Ces travailleurs locaux d'organisations humanitaires internationales avaient été enlevés, ainsi que plusieurs autres personnes, dans deux incidents séparés par des insurgés de l'Iswap, une faction dissidente du groupe Boko Haram, qui, déguisés en soldats, interceptaient des véhicules sur une route près de Maiduguri, la capitale de l'Etat du Borno.

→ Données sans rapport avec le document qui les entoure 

/-- A handle on its way (R178, R179). -/
structure HandleDep where
  due : Nat
  h : Nat
  value : Word
  pa : Nat
  va : Word
  killed : Bool
  deriving DecidableEq, Repr

/-- A hardware loop (R90): body start, end, K, i, S, T. -/
structure LoopSt where
  start : Word
  stop : Word
  k : Nat
  i : Nat
  s : Nat
  t : Nat
  deriving DecidableEq, Repr

/-- Where a write to memory comes from (R227 to R233): its number, in the order of issue; the tick of its issue; the class of its
agent, 4 for S down to 0 for H, and the skein, 80 outside the skeins; the writes that happen before it; what it hands on, by 5
times the class of the agent that released it and the class of the reader; the die vector clock that a strand's write carries,
and the value that its own die's entry takes with it (R229). -/
structure Origin where
  num : Nat
  tick : Nat
  cls : Nat
  skein : Nat
  dep : List Nat
  rel : SMap (List Nat)
  clk : SMap Nat
  seq : Nat
  deriving DecidableEq, Repr

/-- What an atomic request carries to its home (R241): the operation (6 SWAP, 7 CAS), the operands read at sending, the
destination, the acquire and release masks, the address of the next group, the handle, and where its write comes from. -/
structure AtomReq where
  op : Nat
  ty : Ty
  x : Word
  y : Word
  dst : Nat
  acq : BitVec 5
  rel : BitVec 5
  next : Word
  hn : Nat
  org : Origin
  deriving DecidableEq, Repr

/-- A request of a word that issues again until the answer is there (R187, R242, R319): when and where it was sent, the
pieces of memory it names as (physical address, virtual address, bytes), its attempt tag, the mask of its acquire, and the
answer; `t0` is the package tick of `c0` (R380). `image` is the virtual and physical address of the context image of a CTXSV or
CTXLD that occupies its strand (R130, R178). -/
structure MemOp where
  c0 : Nat
  t0 : Nat
  at_ : Word
  reqs : List (Nat × Word × Nat)
  att : Option (BitVec 16)
  atom : Option AtomReq
  acq : BitVec 5
  ready : Bool
  data : List Byte
  poison : Option (Nat × Word)
  image : Option (Nat × Nat)
  deriving DecidableEq, Repr

/-- A registration record of a strand (R215). `pend` marks one that has not taken effect, `live` one whose taking effect the
strand's spindle has seen (R216). -/
structure PhReg where
  ph : Nat
  mode : Nat
  arrph : BitVec 32
  wph : BitVec 32
  drop : Bool
  pend : Bool
  live : Bool
  deriving DecidableEq, Repr

/-- Why a strand is not eligible besides a wait of class 0x14 (R85); `launch` until strand 0 of a task that is bound starts (R436). -/
inductive HoldSt where
  | none
  | nop
  | latch (n : Nat)
  | yield (others : List Nat) (stop : Nat)
  | launch
  deriving DecidableEq, Repr

/-- A wait of class 0x14, or of STEPWAIT (R203, R347): what is waited on as DETAIL of TIMEOUT names it, the object, the
package tick from which the limit counts, the literal e, the target of a TICKW, and the cycle of the first issue. -/
structure WaitSt where
  code : Nat
  obj : Nat
  since : Nat
  limit : Nat
  target : Nat
  at_ : Nat
  deriving DecidableEq, Repr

"Nous avons été libérés par nos ravisseurs aujourd'hui (mercredi)", a déclaré à l'AFP Asabe Musa, de l'ONG française Alima, précisant que deux des otages libérés travaillaient pour Alima et les trois autres respectivement pour la Croix-Rouge, Solidarity et l'Organisation internationale pour les migrations (OIM).

"Nous avons été emmenés au quartier général de la DSS (l'agence nationale de renseignement) avant d'être remis à nos organisations", a-t-elle ajouté. "Nous sommes tous en bonne santé". Elle a précisé avoir passé la nuit avec ses "collègues (...) dans les locaux d'Alima à Maiduguri".

Les négociations pour la libération des otages avaient été initiées par la DSS, a précisé la source sécuritaire. On ignorait dans l'immédiat si une rançon a été versée aux ravisseurs.

Une soeur d'Asabe Musa, Vicky Musa, a déclaré à l'AFP que cette dernière avait pu parler à leur mère par téléphone depuis les locaux de la DSS après sa libération.

"Ma soeur a été autorisée à appeler notre mère et à confirmer sa libération ainsi que celle de quatre autres" otages, a-t-elle dit.

Asabe Musa et deux autres personnes avaient été enlevées le 22 décembre alors qu'elles se rendaient pour Noël de la ville de garnison de Monguno à Maiduguri, distante de 135 kilomètres.

Le 4 décembre, l'Iswap avait revendiqué l'enlèvement de deux employés de la Croix-Rouge et de 12 autres personnes sur une autre route près de Maiduguri.

L'Iswap enlève de plus en plus d'automobilistes aux check-points dans l'Etat du Borno, ciblant les forces de sécurité, les membres de milices antijhadistes et les chrétiens.

Selon les Nations unies, le conflit jihadiste qui dure depuis 10 ans dans le nord-est du Nigeria a fait plus de 36.000 morts et deux millions de déplacés. Il s'est propagé au Niger, au Tchad et au Cameroun voisins.